_INSTRUCTIONS FOR THE TASK_.
Beginning with the first line below, please restate each line exactly, down to and including the line containing "value (log entry 28). -/".

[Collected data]
§
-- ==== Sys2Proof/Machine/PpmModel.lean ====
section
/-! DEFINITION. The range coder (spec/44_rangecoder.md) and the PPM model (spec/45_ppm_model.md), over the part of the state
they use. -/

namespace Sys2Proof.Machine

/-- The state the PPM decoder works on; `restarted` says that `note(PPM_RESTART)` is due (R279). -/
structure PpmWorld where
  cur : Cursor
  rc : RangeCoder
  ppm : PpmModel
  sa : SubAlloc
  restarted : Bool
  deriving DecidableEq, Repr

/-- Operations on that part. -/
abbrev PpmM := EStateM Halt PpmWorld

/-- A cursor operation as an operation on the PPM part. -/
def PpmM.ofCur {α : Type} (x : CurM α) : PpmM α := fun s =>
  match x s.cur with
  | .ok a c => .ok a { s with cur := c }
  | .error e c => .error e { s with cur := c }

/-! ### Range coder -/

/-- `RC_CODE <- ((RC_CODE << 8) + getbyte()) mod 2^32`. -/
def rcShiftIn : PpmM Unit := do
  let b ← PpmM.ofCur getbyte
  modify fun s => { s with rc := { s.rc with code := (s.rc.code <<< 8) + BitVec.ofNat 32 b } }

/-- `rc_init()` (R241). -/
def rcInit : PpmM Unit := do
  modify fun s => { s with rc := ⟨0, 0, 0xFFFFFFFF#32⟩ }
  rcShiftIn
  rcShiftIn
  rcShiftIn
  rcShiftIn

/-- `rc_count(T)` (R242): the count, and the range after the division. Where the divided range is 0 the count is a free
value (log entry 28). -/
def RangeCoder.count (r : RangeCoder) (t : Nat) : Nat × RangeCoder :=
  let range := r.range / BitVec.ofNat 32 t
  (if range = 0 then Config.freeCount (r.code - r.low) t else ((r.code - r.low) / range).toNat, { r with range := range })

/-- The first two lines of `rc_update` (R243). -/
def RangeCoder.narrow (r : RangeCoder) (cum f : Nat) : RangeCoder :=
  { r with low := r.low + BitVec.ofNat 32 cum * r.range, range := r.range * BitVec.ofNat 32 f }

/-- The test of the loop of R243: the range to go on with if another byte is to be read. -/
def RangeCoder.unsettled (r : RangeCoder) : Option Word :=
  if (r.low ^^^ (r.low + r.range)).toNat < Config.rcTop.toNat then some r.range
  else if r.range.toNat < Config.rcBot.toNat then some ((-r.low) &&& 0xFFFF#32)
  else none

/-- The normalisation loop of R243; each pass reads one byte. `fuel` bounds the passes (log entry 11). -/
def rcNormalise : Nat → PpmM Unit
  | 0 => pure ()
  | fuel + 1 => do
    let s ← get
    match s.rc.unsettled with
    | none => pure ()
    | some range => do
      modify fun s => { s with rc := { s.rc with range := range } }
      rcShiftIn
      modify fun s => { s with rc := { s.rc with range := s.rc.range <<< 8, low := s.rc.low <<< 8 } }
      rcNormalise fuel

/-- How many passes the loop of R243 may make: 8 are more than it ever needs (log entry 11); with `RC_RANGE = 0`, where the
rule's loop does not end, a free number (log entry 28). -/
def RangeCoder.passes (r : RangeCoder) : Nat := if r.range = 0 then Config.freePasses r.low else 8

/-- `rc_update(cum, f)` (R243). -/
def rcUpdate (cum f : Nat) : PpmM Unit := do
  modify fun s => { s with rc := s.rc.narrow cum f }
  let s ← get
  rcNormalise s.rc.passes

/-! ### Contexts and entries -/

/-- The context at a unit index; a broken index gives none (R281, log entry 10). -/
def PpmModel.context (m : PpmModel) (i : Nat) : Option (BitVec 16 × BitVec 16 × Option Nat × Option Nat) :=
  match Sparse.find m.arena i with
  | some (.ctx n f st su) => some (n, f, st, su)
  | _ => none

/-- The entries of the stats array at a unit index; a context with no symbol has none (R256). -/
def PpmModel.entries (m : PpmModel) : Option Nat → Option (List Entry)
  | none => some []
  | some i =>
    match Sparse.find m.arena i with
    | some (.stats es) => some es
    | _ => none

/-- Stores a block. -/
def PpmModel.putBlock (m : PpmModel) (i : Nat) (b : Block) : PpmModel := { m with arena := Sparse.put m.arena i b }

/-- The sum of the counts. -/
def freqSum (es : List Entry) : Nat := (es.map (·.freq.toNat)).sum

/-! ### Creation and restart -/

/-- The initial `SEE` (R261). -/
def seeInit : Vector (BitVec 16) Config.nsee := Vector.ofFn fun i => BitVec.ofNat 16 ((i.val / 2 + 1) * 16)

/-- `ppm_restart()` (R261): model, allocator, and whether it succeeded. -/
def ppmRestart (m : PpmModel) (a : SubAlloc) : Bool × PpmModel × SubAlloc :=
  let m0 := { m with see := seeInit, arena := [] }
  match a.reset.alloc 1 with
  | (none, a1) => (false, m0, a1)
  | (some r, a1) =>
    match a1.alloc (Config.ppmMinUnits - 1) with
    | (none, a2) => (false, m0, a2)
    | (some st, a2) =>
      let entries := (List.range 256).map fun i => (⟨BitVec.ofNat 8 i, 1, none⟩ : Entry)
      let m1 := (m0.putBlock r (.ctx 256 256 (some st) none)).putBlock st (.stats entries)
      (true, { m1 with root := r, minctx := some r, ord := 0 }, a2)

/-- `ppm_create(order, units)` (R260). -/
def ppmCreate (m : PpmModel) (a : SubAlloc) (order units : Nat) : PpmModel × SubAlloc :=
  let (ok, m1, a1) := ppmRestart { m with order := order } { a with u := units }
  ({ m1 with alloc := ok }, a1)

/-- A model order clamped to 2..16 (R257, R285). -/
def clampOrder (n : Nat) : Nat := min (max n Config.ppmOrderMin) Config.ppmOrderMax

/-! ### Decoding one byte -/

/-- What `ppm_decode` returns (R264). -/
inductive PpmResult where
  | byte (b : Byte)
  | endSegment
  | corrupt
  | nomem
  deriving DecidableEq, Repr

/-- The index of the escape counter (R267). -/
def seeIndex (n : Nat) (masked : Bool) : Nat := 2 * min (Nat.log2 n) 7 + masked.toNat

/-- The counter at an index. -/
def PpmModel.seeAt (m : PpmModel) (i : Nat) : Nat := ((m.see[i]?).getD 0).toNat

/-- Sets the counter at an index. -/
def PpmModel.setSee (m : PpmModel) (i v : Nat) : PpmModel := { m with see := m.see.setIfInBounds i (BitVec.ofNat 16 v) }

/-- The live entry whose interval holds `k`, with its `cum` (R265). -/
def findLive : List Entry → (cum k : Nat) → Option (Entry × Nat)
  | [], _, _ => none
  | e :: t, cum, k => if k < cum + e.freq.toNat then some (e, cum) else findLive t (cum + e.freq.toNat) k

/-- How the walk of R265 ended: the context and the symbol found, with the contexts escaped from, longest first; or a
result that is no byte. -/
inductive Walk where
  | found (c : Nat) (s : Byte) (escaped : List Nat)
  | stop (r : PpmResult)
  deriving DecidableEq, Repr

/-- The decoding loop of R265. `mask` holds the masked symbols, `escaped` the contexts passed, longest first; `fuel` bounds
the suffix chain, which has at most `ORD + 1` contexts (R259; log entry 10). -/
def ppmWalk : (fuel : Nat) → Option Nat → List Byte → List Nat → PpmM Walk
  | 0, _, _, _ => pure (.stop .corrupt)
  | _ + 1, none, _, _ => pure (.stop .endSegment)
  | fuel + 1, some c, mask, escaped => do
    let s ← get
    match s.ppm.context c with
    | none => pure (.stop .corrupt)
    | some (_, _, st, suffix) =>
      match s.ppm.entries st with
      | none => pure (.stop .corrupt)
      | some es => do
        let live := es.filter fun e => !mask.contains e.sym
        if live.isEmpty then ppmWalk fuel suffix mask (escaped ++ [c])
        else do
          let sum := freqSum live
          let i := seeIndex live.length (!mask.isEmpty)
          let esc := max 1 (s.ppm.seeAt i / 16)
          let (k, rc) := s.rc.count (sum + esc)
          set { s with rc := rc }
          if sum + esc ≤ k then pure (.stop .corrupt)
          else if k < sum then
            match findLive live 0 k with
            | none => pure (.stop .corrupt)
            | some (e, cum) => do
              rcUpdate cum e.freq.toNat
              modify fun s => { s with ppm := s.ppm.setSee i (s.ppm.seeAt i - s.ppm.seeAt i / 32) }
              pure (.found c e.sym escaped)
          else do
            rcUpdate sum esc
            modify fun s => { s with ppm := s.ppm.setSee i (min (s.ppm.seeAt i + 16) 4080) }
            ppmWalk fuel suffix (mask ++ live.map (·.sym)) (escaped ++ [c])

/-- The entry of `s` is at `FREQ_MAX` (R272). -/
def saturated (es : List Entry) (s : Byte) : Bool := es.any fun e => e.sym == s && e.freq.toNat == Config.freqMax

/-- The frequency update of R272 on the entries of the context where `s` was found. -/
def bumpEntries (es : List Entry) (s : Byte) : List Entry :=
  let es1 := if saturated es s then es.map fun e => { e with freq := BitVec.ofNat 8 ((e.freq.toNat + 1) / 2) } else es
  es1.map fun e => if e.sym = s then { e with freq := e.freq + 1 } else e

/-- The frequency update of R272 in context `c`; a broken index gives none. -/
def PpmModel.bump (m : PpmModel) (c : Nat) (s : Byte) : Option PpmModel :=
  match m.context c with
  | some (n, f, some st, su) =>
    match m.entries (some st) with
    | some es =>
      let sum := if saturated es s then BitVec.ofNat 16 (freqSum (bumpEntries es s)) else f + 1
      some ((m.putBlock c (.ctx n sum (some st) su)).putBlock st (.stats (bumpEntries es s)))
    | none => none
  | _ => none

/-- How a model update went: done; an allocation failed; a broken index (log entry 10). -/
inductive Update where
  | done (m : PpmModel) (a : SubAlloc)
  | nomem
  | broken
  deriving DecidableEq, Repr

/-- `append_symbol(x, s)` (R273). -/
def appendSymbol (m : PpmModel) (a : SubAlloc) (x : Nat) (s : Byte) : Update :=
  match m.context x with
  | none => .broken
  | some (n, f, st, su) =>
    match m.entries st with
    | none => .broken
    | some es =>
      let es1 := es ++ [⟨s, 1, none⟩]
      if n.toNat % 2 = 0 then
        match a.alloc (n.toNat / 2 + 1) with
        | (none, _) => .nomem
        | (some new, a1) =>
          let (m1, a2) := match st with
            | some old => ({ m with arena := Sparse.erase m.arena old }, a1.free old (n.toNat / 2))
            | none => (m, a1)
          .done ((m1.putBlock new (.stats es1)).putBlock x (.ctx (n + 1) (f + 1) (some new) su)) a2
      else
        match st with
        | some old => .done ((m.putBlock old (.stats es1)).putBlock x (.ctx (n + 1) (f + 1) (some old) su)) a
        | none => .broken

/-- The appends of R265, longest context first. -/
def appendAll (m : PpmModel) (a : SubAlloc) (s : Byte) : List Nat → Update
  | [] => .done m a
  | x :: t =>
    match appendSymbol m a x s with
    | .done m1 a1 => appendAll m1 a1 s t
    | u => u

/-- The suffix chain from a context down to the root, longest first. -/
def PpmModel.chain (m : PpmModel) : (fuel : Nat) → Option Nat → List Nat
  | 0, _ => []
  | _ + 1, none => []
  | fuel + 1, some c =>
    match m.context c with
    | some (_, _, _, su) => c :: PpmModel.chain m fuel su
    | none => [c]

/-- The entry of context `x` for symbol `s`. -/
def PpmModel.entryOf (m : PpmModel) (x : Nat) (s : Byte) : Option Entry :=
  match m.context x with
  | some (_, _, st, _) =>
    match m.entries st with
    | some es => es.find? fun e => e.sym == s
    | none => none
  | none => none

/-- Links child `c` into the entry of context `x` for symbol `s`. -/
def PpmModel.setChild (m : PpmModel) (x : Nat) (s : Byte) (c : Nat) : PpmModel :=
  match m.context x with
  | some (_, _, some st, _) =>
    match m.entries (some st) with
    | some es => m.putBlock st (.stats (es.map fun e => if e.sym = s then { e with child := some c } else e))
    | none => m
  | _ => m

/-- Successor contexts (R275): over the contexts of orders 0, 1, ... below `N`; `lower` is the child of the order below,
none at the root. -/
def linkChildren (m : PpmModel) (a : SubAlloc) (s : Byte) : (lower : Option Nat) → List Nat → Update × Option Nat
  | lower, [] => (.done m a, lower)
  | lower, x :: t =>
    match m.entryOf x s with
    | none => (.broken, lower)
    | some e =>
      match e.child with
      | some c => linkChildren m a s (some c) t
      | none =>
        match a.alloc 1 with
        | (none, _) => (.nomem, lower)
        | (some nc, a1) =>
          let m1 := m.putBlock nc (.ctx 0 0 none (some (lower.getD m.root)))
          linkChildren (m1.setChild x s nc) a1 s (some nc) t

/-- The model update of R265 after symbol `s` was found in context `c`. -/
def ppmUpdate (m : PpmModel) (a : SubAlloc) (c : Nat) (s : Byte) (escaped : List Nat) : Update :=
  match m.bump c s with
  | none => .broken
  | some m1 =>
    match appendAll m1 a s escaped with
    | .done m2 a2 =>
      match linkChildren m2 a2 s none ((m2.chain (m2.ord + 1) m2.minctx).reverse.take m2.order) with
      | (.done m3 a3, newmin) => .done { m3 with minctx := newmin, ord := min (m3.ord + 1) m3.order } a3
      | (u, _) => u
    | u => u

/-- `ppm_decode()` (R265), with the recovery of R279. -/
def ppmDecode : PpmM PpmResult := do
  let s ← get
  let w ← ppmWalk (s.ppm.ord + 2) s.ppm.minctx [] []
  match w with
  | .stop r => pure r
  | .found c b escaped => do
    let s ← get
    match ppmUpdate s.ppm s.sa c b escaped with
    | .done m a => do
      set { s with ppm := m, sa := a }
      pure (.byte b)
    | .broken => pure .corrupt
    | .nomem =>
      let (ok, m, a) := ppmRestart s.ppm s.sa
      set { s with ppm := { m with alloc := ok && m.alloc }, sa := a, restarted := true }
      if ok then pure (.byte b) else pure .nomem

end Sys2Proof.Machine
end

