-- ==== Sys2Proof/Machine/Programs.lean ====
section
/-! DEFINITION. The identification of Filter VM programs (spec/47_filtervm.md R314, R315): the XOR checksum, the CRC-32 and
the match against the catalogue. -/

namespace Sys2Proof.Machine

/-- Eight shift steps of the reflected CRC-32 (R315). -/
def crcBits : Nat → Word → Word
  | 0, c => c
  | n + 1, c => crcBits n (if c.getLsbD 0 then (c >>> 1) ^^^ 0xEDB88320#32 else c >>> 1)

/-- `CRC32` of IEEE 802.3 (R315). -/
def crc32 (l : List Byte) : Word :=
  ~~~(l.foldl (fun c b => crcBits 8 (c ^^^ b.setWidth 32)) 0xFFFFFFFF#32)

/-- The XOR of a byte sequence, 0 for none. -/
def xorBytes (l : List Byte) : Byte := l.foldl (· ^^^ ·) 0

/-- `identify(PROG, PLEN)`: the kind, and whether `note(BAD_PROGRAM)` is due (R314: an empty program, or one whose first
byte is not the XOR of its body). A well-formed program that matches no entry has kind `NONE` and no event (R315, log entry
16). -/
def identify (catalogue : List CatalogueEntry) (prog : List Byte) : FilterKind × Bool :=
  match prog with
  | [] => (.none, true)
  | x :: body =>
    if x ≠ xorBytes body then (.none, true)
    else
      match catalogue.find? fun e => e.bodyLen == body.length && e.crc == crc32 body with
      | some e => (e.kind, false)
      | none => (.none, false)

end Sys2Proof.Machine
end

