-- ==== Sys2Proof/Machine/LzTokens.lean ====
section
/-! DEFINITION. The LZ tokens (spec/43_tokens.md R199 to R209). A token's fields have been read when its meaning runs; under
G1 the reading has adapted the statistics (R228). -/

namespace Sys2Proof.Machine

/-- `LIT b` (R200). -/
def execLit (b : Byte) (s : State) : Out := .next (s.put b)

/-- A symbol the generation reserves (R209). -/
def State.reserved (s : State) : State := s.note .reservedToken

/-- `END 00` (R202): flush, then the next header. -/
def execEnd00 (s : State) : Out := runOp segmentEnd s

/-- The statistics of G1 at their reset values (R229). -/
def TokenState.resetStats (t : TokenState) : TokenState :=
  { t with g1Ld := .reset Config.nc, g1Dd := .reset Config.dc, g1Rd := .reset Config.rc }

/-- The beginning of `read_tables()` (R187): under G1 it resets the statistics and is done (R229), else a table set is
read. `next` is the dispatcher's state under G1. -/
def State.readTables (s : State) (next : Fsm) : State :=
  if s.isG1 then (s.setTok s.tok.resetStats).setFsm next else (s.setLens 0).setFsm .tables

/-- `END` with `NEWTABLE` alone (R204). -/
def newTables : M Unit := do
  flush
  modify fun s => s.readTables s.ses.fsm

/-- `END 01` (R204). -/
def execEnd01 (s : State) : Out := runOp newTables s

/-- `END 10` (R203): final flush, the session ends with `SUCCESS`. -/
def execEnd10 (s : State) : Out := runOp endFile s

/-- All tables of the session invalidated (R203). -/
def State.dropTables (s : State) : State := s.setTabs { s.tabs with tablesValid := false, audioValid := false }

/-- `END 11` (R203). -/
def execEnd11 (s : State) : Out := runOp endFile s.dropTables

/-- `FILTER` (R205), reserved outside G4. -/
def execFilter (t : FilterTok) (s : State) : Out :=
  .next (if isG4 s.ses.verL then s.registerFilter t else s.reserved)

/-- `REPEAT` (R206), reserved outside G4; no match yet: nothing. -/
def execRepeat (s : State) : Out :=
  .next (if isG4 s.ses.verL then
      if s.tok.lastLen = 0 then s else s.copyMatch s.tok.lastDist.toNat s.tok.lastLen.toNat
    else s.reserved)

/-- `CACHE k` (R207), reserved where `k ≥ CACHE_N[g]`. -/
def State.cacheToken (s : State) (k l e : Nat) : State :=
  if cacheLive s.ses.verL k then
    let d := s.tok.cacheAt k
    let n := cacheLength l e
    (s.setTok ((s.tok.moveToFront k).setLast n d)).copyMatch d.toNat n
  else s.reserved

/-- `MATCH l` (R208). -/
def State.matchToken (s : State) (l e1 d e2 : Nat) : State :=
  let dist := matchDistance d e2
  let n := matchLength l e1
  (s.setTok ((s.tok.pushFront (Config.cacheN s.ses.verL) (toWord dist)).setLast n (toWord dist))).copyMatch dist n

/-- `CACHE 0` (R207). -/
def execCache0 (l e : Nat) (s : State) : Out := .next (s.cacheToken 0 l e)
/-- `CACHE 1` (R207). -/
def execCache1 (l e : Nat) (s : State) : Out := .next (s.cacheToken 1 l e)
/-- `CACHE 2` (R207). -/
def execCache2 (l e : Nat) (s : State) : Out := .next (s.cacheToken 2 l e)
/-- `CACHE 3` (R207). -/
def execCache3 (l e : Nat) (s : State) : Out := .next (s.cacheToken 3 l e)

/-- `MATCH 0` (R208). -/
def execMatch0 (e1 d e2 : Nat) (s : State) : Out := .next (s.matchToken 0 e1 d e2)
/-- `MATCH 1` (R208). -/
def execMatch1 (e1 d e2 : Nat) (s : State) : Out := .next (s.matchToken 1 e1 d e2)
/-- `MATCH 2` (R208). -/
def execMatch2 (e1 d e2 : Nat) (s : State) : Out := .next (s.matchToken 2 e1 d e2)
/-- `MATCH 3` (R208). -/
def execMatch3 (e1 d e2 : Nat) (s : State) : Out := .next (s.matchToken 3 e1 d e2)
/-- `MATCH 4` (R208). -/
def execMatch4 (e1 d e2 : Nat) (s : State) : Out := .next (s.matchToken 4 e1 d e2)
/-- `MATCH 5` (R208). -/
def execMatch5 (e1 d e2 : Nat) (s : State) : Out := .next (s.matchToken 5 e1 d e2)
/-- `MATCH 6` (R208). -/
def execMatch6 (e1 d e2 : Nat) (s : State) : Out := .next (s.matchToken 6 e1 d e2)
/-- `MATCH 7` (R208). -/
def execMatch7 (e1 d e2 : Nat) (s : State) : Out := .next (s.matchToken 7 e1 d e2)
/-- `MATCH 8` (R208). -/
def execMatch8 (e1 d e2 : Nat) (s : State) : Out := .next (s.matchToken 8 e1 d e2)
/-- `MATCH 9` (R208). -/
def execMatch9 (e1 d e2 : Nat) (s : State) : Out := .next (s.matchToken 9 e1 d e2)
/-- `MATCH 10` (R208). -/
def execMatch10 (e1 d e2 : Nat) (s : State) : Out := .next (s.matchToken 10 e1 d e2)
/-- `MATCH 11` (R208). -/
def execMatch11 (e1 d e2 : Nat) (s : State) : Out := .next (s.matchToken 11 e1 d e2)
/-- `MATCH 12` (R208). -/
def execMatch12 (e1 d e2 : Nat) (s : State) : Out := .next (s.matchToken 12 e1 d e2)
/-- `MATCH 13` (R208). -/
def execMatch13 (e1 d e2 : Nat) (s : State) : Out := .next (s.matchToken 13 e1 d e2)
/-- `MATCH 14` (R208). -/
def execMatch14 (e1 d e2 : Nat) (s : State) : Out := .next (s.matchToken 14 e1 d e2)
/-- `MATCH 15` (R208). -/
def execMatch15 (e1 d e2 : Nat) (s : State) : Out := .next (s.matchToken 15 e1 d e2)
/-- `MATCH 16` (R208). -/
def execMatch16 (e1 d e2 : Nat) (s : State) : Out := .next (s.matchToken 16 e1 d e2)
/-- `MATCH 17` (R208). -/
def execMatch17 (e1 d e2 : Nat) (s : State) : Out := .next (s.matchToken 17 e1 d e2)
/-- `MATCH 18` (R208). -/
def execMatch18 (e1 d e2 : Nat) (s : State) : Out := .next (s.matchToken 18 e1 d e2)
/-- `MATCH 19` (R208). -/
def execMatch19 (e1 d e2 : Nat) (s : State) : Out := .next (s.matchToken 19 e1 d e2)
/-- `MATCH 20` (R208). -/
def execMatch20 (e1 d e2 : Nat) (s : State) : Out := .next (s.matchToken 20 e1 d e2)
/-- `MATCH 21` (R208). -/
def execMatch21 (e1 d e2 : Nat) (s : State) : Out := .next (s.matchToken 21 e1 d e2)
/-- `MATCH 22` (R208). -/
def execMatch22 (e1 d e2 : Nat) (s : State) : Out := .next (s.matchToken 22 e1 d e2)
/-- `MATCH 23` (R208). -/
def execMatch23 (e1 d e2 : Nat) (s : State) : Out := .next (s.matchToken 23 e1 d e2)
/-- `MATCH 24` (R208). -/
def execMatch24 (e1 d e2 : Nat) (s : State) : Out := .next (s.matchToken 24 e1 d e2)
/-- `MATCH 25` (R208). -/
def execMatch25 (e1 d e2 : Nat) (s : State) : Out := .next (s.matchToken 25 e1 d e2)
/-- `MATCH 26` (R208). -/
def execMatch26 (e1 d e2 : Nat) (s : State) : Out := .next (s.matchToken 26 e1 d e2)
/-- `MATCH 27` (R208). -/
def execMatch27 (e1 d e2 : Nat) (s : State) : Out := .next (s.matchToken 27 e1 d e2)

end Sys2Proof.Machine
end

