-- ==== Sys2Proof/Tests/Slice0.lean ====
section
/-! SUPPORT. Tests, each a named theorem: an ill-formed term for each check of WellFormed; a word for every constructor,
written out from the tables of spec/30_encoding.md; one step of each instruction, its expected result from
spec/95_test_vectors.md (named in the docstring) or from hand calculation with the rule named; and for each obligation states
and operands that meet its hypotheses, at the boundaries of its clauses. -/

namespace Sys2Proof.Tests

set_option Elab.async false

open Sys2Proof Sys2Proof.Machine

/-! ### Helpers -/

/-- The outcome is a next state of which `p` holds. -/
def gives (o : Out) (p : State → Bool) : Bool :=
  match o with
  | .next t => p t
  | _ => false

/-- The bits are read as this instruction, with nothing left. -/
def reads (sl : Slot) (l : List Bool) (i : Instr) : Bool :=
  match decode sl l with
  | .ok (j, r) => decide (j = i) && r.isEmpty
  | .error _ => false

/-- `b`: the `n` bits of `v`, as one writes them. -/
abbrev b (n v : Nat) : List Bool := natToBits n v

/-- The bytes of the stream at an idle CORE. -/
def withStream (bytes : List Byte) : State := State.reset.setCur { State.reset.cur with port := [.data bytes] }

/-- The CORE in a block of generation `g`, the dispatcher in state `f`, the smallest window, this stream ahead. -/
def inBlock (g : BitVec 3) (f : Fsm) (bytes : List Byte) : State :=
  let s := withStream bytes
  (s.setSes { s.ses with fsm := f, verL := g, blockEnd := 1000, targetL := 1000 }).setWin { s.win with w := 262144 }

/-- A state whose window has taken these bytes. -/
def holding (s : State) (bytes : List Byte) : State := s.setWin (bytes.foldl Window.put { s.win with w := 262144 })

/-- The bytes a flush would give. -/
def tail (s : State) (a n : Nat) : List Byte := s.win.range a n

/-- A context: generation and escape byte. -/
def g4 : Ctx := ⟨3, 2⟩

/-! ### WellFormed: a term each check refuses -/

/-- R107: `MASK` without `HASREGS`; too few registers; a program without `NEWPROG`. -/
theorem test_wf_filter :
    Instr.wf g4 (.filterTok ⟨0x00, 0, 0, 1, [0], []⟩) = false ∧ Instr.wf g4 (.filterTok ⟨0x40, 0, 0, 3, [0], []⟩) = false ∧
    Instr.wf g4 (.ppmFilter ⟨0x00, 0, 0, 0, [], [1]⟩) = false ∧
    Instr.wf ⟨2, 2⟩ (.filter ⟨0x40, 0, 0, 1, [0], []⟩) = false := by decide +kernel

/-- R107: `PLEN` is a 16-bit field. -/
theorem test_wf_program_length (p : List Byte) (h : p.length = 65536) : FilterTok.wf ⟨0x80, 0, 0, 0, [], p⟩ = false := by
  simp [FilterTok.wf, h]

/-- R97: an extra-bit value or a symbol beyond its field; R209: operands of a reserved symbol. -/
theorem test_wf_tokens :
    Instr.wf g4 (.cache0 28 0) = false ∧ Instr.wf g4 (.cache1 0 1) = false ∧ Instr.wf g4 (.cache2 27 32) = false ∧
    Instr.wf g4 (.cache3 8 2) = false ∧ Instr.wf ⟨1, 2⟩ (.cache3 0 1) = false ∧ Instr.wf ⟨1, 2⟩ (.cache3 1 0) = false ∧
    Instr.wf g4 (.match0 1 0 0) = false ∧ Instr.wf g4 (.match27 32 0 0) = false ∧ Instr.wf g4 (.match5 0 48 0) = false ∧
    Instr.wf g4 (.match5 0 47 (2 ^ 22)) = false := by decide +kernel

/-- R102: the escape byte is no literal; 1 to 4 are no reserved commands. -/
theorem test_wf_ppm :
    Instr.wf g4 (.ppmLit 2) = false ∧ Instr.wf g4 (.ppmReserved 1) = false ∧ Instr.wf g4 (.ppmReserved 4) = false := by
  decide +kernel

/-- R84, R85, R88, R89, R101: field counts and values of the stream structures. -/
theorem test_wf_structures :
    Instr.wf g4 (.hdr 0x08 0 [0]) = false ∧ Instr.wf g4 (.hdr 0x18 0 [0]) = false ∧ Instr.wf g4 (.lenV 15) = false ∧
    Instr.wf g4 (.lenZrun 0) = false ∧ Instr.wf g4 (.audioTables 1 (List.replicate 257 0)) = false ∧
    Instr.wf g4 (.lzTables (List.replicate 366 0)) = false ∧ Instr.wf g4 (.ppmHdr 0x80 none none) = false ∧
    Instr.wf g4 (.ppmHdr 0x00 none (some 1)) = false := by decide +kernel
§
_ANSWER BOX_.
-- ==== Sys2Proof/Machine/PpmModel.lean ====
section
/-! DEFINITION. The range coder (spec/44_rangecoder.md) and the PPM model (spec/45_ppm_model.md), over the part of the state
they use. -/

namespace Sys2Proof.Machine

/-- The state the PPM decoder works on; `restarted` says that `note(PPM_RESTART)` is due (R279). -/
structure PpmWorld where
  cur : Cursor
  rc : RangeCoder
  ppm : PpmModel
  sa : SubAlloc
  restarted : Bool
  deriving DecidableEq, Repr

/-- Operations on that part. -/
abbrev PpmM := EStateM Halt PpmWorld

/-- A cursor operation as an operation on the PPM part. -/
def PpmM.ofCur {α : Type} (x : CurM α) : PpmM α := fun s =>
  match x s.cur with
  | .ok a c => .ok a { s with cur := c }
  | .error e c => .error e { s with cur := c }

/-! ### Range coder -/

/-- `RC_CODE <- ((RC_CODE << 8) + getbyte()) mod 2^32`. -/
def rcShiftIn : PpmM Unit := do
  let b ← PpmM.ofCur getbyte
  modify fun s => { s with rc := { s.rc with code := (s.rc.code <<< 8) + BitVec.ofNat 32 b } }

/-- `rc_init()` (R241). -/
def rcInit : PpmM Unit := do
  modify fun s => { s with rc := ⟨0, 0, 0xFFFFFFFF#32⟩ }
  rcShiftIn
  rcShiftIn
  rcShiftIn
  rcShiftIn

/-- `rc_count(T)` (R242): the count, and the range after the division. Where the divided range is 0 the count is a free
value (log entry 28). -/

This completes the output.